Collected data
Start of Block

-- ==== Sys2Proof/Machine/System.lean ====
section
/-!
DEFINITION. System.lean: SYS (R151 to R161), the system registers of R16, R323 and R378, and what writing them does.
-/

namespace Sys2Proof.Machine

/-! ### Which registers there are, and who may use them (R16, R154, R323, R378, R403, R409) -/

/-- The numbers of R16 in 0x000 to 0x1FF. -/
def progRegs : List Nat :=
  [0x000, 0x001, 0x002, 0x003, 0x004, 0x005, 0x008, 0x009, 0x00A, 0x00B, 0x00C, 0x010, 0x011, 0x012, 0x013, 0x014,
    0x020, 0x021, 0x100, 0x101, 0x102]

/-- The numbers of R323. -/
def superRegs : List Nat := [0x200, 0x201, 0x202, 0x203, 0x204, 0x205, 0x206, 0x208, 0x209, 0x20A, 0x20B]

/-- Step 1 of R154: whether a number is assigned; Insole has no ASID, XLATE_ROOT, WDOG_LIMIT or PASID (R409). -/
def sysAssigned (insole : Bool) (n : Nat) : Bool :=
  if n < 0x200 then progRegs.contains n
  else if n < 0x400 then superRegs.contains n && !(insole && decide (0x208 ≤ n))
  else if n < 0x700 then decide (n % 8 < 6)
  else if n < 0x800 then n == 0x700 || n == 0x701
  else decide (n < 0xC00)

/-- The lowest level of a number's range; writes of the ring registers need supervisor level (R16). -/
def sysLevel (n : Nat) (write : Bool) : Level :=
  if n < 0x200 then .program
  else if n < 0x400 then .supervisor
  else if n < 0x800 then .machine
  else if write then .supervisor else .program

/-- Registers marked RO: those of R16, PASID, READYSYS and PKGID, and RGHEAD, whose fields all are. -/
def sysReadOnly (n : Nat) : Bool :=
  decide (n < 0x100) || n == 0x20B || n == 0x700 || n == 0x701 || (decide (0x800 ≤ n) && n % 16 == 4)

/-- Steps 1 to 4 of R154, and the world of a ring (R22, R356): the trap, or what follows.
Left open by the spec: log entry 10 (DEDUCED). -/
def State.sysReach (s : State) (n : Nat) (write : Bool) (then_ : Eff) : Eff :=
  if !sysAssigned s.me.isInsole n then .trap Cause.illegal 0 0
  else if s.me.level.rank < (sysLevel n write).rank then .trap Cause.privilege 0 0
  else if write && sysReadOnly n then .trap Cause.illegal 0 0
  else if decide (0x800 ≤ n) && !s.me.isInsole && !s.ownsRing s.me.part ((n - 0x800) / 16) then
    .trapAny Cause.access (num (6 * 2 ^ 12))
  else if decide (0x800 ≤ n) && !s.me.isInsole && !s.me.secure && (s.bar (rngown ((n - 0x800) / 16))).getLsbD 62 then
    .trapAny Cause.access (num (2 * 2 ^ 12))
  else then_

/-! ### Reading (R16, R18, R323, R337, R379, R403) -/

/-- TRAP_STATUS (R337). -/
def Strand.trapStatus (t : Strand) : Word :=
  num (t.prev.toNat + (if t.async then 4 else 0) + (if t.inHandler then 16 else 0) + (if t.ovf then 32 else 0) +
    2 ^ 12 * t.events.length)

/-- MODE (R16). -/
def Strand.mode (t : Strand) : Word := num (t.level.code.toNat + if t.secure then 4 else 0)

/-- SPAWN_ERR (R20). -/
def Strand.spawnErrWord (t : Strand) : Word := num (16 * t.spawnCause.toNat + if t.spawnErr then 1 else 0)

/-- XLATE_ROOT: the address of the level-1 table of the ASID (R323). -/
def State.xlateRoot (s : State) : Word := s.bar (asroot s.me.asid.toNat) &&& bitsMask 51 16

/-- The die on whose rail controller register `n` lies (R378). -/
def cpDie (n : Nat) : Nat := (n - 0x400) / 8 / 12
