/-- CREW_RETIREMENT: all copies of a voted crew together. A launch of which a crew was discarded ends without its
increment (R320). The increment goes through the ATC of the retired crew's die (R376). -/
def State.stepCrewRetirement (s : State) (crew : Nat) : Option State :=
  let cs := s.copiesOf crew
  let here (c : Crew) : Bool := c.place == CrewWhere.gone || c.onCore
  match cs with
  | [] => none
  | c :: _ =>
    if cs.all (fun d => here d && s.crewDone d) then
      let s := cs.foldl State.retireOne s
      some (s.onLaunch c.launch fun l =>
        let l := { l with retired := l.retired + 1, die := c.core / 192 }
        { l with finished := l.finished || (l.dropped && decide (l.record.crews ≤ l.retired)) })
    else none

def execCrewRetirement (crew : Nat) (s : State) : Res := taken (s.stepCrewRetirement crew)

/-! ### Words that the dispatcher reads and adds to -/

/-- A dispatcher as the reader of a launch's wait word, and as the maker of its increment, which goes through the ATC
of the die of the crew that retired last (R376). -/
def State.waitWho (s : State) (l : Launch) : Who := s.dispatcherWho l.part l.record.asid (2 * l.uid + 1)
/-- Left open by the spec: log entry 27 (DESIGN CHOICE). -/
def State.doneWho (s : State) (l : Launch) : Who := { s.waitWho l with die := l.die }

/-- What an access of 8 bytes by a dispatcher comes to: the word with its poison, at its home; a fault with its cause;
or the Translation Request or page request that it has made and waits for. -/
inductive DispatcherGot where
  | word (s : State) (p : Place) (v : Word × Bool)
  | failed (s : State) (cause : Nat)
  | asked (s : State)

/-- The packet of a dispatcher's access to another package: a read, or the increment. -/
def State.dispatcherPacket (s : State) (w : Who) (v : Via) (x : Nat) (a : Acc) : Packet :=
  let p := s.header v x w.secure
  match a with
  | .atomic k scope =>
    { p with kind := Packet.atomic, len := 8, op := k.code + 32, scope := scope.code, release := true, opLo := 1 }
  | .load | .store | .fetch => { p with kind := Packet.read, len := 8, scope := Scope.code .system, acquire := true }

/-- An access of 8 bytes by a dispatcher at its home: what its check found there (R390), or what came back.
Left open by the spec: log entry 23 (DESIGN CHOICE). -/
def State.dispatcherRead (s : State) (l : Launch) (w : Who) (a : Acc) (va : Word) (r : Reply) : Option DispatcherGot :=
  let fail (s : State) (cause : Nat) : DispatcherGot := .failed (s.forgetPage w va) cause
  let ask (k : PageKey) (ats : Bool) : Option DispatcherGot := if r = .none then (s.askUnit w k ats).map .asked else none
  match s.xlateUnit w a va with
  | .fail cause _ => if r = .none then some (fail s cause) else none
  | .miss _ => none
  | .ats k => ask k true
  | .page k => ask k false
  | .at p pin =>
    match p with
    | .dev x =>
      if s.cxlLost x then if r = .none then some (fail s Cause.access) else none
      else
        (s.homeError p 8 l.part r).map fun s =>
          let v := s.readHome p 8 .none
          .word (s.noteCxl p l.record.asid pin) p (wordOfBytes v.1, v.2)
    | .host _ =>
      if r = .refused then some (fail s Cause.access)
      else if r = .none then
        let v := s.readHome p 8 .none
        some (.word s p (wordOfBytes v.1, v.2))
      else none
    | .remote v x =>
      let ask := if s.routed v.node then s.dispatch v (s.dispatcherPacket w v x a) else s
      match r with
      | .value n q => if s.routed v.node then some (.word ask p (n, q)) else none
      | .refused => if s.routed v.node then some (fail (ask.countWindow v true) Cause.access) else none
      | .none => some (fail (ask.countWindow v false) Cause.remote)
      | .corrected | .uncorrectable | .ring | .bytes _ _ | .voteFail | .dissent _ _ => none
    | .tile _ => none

End of Block

PROBLEM STATEMENT.
Give the number of lines in the records that contain the word "open", and write nothing else.

EXERCISE SOLUTION.
3